§ What the task asks
For the listing below, output exactly the lines from the line with "(x.tries < 8 → ∃ t, exec (.replayTimeout" up to and including the line with "(s.outbox = [] → x.owe = [] →", and no other lines.

───── Data to examine ─────

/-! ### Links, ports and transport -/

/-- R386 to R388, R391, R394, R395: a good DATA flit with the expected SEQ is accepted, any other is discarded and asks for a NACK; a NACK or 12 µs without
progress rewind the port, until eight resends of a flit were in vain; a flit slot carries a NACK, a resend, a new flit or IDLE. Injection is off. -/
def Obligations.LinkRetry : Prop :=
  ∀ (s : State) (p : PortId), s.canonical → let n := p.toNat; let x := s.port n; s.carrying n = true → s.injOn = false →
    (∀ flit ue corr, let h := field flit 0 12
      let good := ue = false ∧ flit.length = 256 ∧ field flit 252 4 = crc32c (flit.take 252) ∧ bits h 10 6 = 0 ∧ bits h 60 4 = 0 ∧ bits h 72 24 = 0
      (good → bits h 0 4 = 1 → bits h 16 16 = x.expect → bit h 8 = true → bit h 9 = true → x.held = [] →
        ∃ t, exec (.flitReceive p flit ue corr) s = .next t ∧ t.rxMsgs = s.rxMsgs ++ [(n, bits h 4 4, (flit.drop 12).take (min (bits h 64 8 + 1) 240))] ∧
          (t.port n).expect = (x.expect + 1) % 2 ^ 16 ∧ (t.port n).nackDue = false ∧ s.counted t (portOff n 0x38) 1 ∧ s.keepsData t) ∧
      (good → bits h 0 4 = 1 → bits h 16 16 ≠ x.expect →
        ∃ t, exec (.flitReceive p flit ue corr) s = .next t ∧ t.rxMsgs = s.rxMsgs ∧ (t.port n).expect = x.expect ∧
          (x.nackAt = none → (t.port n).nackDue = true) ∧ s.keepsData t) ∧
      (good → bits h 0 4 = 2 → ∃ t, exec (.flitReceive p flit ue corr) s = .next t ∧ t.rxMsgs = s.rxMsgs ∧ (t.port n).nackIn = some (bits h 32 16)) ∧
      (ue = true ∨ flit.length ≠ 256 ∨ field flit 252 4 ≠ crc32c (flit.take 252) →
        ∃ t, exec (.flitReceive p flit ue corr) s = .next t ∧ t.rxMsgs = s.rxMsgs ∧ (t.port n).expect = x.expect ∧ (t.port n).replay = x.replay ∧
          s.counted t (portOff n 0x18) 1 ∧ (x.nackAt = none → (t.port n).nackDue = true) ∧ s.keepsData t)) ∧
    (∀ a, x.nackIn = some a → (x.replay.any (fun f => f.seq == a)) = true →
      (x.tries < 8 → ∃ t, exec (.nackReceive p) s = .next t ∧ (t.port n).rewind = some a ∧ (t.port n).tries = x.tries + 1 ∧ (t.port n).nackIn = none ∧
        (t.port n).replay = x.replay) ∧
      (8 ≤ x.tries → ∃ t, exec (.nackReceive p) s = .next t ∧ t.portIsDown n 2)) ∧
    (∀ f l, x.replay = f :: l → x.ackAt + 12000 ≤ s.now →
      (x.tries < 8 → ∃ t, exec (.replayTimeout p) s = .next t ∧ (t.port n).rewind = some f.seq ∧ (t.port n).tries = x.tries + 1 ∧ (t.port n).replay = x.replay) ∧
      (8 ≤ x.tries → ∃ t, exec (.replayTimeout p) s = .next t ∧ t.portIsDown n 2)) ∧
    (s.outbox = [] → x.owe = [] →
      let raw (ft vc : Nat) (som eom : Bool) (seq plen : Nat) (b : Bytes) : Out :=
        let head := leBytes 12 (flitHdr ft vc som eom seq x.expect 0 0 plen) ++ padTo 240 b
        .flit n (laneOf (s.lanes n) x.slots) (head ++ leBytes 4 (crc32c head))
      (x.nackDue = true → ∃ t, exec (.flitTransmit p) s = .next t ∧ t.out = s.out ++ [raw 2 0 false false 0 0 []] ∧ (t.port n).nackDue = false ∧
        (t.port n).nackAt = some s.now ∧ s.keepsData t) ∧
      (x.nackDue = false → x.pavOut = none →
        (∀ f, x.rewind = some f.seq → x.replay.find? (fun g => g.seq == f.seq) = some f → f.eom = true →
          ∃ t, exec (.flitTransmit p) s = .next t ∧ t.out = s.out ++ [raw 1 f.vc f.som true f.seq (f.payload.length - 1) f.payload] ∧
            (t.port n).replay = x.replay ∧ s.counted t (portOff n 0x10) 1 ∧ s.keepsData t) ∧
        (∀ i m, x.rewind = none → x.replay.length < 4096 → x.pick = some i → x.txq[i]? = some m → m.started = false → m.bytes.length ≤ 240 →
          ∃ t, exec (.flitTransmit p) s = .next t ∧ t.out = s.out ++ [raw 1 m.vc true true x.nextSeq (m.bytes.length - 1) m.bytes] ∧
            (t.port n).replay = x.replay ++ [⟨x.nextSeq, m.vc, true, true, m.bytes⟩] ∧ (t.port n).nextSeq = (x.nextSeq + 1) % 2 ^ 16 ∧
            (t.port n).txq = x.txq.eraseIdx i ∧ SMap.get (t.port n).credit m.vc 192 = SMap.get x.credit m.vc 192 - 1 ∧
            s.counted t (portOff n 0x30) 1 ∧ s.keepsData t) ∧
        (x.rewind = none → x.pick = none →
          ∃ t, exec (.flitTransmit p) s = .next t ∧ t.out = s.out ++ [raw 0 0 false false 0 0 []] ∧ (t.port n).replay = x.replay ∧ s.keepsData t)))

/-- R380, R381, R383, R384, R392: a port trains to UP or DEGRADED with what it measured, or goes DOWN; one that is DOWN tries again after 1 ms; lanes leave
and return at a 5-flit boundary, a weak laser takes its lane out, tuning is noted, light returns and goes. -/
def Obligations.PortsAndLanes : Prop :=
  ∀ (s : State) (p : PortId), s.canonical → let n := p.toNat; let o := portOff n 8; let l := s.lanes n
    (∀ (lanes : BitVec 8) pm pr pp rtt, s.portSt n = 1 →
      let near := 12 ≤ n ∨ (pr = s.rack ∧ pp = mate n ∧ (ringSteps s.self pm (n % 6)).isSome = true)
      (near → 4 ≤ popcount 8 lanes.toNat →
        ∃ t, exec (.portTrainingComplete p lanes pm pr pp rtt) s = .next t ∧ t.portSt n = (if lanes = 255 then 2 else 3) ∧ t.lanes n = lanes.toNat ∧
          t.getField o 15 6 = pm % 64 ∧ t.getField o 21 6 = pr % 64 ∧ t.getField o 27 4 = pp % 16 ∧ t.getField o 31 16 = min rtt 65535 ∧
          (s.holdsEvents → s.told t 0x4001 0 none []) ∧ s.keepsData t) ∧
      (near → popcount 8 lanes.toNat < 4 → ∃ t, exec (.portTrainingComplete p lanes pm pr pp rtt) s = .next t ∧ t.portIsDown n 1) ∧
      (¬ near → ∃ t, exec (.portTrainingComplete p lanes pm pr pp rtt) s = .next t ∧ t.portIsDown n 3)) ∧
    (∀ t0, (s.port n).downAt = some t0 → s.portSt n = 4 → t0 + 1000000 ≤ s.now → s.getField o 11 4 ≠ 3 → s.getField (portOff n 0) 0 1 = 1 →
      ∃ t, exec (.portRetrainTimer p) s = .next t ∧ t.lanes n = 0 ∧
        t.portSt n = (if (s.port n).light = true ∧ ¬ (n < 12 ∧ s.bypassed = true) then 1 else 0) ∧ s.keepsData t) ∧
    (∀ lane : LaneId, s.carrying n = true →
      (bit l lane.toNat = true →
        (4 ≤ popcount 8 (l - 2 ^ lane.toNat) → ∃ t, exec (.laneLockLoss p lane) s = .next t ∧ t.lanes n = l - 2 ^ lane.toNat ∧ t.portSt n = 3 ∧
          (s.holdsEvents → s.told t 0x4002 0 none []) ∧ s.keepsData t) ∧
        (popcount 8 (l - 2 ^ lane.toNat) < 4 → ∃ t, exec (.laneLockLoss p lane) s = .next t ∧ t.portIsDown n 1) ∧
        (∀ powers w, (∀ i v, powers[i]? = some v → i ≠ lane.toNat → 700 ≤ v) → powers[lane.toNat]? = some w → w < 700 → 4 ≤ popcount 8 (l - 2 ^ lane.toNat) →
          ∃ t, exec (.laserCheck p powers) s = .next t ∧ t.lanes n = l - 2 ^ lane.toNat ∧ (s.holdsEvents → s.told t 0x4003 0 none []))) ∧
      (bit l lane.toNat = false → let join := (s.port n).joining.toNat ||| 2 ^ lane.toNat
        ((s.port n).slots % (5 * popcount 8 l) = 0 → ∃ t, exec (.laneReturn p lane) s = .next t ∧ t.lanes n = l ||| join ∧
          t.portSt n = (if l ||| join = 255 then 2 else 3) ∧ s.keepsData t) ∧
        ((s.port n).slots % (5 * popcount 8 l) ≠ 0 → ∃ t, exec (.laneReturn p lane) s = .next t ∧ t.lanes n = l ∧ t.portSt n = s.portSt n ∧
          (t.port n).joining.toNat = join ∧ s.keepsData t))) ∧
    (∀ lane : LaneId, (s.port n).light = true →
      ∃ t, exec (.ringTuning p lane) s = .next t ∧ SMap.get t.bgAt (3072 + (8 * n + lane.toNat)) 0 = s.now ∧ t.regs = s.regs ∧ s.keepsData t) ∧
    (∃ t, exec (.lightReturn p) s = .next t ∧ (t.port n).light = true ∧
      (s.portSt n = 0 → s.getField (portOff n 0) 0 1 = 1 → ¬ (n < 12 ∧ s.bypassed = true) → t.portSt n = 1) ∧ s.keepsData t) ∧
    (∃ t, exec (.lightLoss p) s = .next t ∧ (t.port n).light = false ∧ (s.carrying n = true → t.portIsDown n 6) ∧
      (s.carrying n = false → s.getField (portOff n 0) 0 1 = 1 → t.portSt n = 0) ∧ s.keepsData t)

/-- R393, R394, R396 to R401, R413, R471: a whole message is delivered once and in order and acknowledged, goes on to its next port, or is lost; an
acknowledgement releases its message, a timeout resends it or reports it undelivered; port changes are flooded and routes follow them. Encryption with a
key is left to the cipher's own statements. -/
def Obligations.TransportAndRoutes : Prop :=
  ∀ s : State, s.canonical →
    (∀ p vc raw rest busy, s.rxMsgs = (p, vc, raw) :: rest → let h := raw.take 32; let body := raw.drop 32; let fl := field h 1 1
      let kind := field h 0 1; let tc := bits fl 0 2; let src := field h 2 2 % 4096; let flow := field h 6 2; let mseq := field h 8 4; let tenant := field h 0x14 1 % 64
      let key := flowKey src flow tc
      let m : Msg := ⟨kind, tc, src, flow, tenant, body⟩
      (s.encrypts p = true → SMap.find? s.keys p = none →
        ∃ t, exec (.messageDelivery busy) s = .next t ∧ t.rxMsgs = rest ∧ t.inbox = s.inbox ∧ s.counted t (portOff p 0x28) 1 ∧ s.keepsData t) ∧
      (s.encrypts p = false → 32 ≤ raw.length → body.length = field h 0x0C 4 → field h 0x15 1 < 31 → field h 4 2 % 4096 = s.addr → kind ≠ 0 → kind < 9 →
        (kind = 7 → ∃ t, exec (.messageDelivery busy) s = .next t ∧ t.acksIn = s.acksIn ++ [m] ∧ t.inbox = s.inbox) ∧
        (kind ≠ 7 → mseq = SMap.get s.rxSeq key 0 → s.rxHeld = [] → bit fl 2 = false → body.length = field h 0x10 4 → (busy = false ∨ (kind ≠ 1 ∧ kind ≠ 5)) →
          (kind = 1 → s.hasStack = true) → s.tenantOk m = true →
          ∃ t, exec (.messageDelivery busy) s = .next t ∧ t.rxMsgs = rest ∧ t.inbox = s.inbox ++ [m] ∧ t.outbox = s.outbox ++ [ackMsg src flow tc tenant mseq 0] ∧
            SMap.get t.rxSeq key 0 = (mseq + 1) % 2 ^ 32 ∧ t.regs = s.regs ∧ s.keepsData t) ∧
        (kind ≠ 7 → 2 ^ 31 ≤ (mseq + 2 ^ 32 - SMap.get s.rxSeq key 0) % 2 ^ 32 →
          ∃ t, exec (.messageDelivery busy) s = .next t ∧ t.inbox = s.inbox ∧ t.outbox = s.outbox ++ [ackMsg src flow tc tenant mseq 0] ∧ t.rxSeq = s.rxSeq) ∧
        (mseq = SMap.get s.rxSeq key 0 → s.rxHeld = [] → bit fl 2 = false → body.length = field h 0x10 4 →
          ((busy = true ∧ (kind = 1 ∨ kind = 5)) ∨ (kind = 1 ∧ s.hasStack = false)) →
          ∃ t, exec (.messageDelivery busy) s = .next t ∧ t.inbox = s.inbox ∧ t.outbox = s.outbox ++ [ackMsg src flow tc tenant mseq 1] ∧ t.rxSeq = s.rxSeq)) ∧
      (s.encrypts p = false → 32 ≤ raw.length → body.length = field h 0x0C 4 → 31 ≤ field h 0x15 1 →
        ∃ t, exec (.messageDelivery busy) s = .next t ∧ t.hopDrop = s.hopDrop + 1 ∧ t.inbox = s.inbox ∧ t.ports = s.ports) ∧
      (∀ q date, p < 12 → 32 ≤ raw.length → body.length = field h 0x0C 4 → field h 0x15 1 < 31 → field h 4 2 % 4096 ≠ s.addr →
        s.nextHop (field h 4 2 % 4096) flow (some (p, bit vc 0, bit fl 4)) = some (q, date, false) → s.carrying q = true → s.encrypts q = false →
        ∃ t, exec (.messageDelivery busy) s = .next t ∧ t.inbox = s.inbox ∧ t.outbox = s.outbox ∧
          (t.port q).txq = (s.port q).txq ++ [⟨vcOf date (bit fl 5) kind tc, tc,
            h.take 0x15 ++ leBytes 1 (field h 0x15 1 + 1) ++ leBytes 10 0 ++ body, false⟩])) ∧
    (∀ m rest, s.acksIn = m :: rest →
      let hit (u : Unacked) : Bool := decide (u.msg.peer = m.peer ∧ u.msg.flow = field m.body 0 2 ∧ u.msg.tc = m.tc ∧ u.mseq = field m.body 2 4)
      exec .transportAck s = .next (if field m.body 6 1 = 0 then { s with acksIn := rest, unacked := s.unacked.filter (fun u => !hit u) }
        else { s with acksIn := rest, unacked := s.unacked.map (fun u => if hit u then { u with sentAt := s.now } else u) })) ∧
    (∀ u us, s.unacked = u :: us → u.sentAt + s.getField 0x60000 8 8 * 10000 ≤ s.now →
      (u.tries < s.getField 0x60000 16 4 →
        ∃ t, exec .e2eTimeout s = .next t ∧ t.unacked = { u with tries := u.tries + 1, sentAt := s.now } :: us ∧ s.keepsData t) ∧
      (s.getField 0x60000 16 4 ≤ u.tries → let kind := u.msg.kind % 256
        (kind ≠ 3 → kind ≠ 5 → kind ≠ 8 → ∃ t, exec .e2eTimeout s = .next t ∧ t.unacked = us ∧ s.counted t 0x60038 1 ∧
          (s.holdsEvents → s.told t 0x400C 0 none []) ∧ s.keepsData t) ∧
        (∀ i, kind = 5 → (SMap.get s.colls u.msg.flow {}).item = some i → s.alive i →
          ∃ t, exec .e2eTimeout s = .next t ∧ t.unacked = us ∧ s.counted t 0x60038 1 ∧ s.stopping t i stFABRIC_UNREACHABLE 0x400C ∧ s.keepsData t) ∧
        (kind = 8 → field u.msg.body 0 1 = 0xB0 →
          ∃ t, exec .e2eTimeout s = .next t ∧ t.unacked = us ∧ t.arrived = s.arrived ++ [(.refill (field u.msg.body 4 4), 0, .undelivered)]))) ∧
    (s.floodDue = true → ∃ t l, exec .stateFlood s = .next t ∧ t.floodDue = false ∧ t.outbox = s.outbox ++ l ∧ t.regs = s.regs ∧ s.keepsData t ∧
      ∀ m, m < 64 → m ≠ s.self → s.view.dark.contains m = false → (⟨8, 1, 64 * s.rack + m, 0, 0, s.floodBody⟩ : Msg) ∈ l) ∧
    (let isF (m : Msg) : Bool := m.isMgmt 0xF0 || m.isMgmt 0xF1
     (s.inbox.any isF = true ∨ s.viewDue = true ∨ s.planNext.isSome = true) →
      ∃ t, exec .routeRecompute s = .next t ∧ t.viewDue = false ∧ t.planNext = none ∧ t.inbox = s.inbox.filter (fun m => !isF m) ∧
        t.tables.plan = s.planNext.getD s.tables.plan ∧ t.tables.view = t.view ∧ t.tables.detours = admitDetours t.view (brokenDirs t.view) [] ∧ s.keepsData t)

─────
───── Data to examine ─────

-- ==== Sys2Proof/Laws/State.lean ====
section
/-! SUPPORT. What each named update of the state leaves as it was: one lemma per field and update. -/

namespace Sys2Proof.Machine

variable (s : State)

─────

§ Written solution
      (x.tries < 8 → ∃ t, exec (.replayTimeout p) s = .next t ∧ (t.port n).rewind = some f.seq ∧ (t.port n).tries = x.tries + 1 ∧ (t.port n).replay = x.replay) ∧
      (8 ≤ x.tries → ∃ t, exec (.replayTimeout p) s = .next t ∧ t.portIsDown n 2)) ∧
    (s.outbox = [] → x.owe = [] →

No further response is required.